◆ **What you should do**: When the line with "def execSyncNRelease (s" appears below, start repeating lines exactly, and keep going through the line with "ENUM_TIMEOUT (R364). -/"; add nothing outside that span.

**** Provided information ****

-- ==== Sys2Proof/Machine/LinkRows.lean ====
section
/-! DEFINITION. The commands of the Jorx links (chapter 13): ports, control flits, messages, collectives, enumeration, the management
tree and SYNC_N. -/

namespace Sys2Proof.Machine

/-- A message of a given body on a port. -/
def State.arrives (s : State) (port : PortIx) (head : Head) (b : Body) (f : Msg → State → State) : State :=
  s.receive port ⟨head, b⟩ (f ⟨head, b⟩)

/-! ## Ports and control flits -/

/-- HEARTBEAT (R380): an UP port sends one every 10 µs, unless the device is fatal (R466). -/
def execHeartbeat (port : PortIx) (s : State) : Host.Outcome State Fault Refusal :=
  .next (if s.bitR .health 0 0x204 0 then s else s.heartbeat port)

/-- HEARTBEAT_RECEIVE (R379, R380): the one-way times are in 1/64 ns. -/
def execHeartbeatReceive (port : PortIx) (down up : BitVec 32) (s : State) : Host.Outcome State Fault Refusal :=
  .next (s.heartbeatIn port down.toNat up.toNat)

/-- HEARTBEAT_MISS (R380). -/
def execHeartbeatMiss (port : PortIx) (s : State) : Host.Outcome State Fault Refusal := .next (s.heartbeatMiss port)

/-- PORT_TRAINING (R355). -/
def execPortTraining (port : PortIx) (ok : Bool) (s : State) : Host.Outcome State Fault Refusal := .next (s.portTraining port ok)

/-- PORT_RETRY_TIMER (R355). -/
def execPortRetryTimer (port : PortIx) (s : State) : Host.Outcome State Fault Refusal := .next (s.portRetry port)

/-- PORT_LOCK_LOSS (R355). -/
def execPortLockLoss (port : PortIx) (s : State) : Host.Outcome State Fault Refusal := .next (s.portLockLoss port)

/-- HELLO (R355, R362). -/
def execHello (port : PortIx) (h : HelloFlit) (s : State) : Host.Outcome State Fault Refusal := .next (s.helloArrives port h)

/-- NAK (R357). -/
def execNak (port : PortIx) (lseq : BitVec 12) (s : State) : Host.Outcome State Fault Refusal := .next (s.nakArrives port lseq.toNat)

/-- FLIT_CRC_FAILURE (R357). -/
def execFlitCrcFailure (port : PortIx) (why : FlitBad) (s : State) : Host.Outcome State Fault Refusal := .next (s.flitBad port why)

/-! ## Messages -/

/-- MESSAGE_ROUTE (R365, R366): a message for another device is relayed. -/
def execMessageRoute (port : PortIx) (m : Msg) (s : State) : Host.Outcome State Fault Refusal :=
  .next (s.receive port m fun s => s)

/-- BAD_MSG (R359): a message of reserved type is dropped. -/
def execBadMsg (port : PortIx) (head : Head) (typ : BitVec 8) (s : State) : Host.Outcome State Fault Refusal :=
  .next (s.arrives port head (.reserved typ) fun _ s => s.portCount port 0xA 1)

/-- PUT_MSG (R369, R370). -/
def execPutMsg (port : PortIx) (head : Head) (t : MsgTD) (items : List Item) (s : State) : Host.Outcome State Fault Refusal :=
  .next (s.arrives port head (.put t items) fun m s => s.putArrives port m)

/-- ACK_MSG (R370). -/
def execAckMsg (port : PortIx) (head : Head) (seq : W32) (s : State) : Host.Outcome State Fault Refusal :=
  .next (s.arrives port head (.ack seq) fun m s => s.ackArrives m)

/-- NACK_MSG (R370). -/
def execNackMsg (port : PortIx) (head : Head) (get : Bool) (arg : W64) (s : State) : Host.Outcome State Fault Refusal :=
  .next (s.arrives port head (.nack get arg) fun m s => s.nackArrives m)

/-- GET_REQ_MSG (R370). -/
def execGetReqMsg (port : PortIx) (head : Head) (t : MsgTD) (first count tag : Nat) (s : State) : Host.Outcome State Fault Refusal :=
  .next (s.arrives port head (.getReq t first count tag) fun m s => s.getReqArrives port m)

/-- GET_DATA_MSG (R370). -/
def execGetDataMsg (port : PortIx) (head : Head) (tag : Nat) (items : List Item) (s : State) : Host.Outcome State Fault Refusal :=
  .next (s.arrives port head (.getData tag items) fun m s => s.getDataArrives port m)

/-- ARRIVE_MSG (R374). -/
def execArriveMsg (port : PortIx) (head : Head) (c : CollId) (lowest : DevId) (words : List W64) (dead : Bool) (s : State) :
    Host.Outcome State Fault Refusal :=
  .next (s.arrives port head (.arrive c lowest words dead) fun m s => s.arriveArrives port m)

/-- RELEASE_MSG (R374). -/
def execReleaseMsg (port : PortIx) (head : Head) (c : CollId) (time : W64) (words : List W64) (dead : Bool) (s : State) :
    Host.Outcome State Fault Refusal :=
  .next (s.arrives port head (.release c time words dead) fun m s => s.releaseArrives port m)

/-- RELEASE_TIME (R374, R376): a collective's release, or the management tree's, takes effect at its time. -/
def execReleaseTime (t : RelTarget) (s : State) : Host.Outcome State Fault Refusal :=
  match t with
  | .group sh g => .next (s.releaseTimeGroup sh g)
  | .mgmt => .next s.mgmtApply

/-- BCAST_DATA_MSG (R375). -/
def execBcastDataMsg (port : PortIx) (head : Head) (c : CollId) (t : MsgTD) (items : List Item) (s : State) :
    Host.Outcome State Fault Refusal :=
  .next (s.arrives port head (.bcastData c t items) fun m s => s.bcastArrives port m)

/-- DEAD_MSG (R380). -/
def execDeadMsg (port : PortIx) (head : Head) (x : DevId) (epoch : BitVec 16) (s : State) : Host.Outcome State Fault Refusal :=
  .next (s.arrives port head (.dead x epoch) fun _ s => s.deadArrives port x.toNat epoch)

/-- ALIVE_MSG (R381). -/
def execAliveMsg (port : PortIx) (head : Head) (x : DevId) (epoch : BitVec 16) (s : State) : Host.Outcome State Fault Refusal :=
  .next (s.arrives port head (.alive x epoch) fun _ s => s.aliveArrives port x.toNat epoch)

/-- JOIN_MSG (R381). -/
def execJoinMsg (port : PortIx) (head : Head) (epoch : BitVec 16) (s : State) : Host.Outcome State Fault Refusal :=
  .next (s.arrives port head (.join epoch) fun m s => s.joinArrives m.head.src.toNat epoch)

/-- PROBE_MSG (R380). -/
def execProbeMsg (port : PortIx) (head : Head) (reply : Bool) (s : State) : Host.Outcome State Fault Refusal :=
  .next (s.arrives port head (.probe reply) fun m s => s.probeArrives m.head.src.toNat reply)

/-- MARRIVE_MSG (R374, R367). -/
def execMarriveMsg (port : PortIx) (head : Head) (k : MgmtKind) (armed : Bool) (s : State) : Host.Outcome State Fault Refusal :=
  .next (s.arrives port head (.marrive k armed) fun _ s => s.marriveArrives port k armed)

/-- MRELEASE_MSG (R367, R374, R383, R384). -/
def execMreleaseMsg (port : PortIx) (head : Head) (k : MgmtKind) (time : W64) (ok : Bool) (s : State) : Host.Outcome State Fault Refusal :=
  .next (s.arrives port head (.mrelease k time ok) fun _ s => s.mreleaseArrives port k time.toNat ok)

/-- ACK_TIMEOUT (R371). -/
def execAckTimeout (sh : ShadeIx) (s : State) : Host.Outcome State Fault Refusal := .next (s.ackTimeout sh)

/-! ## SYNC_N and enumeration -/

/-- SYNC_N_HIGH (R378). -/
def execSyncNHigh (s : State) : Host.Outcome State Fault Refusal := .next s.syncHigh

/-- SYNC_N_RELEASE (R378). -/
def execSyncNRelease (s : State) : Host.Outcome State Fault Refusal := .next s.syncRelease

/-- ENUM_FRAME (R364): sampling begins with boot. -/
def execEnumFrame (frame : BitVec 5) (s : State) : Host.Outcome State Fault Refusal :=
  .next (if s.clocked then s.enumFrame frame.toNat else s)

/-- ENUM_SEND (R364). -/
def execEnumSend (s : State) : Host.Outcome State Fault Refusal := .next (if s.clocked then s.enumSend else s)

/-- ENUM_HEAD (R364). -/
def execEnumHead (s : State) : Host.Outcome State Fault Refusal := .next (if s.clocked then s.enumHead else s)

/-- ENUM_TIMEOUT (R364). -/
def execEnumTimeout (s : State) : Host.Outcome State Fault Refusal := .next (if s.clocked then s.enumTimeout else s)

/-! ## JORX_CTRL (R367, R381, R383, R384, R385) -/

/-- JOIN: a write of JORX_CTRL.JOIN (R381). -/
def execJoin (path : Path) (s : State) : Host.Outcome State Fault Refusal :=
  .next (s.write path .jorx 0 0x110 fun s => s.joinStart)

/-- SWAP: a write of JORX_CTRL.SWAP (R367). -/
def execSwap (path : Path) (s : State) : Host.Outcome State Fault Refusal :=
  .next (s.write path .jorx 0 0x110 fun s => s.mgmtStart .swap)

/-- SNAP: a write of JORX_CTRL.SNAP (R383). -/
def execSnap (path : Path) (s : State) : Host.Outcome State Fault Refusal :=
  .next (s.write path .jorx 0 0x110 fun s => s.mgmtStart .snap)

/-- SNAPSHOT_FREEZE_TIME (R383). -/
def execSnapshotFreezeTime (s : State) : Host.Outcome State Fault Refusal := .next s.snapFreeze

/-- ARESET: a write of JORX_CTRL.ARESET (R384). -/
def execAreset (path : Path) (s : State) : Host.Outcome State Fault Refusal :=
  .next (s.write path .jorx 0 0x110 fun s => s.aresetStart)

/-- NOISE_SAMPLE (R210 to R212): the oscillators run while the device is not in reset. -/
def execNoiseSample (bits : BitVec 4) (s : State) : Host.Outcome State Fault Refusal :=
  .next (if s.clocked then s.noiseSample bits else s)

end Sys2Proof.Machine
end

****

◆ **Solution to this task**:
def execSyncNRelease (s : State) : Host.Outcome State Fault Refusal := .next s.syncRelease

/-- ENUM_FRAME (R364): sampling begins with boot. -/
def execEnumFrame (frame : BitVec 5) (s : State) : Host.Outcome State Fault Refusal :=
  .next (if s.clocked then s.enumFrame frame.toNat else s)

/-- ENUM_SEND (R364). -/
def execEnumSend (s : State) : Host.Outcome State Fault Refusal := .next (if s.clocked then s.enumSend else s)

/-- ENUM_HEAD (R364). -/
def execEnumHead (s : State) : Host.Outcome State Fault Refusal := .next (if s.clocked then s.enumHead else s)

/-- ENUM_TIMEOUT (R364). -/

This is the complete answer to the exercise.